- [Work to be completed] Only the lines from the one containing "def answerRecord : ResourceRecord" through the final line of the material below should be output, exactly as they stand.
****************
-- ==== Sys2Proof/Tests/Slice0.lean ====
section
/-! SUPPORT. The model's own tests. Expected values come from spec/95_test_vectors.md (V1 to V9,
T1 to T92, the programs P1 to P5) and from the tables of spec/30_encoding.md and
spec/opcode_table.json; each test names its source. The witnesses at the end meet the hypotheses
of the obligations. -/

namespace Sys2Proof.Tests

open Sys2Proof Sys2Proof.Machine

/-- A byte sequence written as numbers. -/
def bs (l : List Nat) : Bytes := l.map (BitVec.ofNat 8)

/-- A block right after a host has started the transaction of `r`. -/
def started (r : Req) : State := { req := r, rsp := Rsp.blank, running := true }

/-- The request with a buffer. -/
def inBuf (b : List Nat) : Req := { blankReq with ibuf := some (bs b) }

/-- The request with a buffer and an offset. -/
def inAt (b : List Nat) (off : Nat) : Req := { blankReq with ibuf := some (bs b), off := some off }

/-- The request with a name. -/
def inName (n : List Nat) : Req := { blankReq with name := some (bs n) }

/-- The response of operation `i` to the request `r`. -/
def answer (i : Instr) (r : Req) : Option Rsp :=
  match exec i (started r) with
  | .next t => some t.rsp
  | .fault _ => none
  | .refused _ => none

/-- An error response. -/
def err (e : ErrorKind) : Option Rsp := some (failed e)

/-- "abc.example". -/
def abcExample : List Nat := [0x61, 0x62, 0x63, 0x2E, 0x65, 0x78, 0x61, 0x6D, 0x70, 0x6C, 0x65]

/-- The wire form of "abc.example" (V2). -/
def abcExampleWire : List Nat :=
  [0x03, 0x61, 0x62, 0x63, 0x07, 0x65, 0x78, 0x61, 0x6D, 0x70, 0x6C, 0x65, 0x00]

/-- The name and the record of T60. -/
def codecrafters : List Nat :=
  [0x63, 0x6F, 0x64, 0x65, 0x63, 0x72, 0x61, 0x66, 0x74, 0x65, 0x72, 0x73, 0x2E, 0x69, 0x6F]

def answerRecord : ResourceRecord :=
  { name := bs codecrafters, rtype := 1, rclass := 1, ttl := 60, rdlength := 4,
    rdata := bs [8, 8, 8, 8] }

/-- T60's OBUF. -/
def answerWire : List Nat :=
  [0x0C, 0x63, 0x6F, 0x64, 0x65, 0x63, 0x72, 0x61, 0x66, 0x74, 0x65, 0x72, 0x73, 0x02, 0x69, 0x6F,
   0x00, 0x00, 0x01, 0x00, 0x01, 0x00, 0x00, 0x00, 0x3C, 0x00, 0x04, 0x08, 0x08, 0x08, 0x08]

/-- The question of P2 on the wire. -/
def questionWire : List Nat :=
  [0x0C, 0x63, 0x6F, 0x64, 0x65, 0x63, 0x72, 0x61, 0x66, 0x74, 0x65, 0x72, 0x73, 0x02, 0x69, 0x6F,
   0x00, 0x00, 0x01, 0x00, 0x01]

/-- A record whose only odd part is said at its use. -/
def recordX (rtype rdlength : Nat) (d : List Nat) : ResourceRecord :=
  { name := bs [0x78], rtype := BitVec.ofNat 16 rtype, rclass := 1, ttl := 60,
    rdlength := BitVec.ofNat 16 rdlength, rdata := bs d }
****************
- [Worked solution]
def answerRecord : ResourceRecord :=
  { name := bs codecrafters, rtype := 1, rclass := 1, ttl := 60, rdlength := 4,
    rdata := bs [8, 8, 8, 8] }

/-- T60's OBUF. -/
def answerWire : List Nat :=
  [0x0C, 0x63, 0x6F, 0x64, 0x65, 0x63, 0x72, 0x61, 0x66, 0x74, 0x65, 0x72, 0x73, 0x02, 0x69, 0x6F,
   0x00, 0x00, 0x01, 0x00, 0x01, 0x00, 0x00, 0x00, 0x3C, 0x00, 0x04, 0x08, 0x08, 0x08, 0x08]

/-- The question of P2 on the wire. -/
def questionWire : List Nat :=
  [0x0C, 0x63, 0x6F, 0x64, 0x65, 0x63, 0x72, 0x61, 0x66, 0x74, 0x65, 0x72, 0x73, 0x02, 0x69, 0x6F,
   0x00, 0x00, 0x01, 0x00, 0x01]

/-- A record whose only odd part is said at its use. -/
def recordX (rtype rdlength : Nat) (d : List Nat) : ResourceRecord :=
  { name := bs [0x78], rtype := BitVec.ofNat 16 rtype, rclass := 1, ttl := 60,
    rdlength := BitVec.ofNat 16 rdlength, rdata := bs d }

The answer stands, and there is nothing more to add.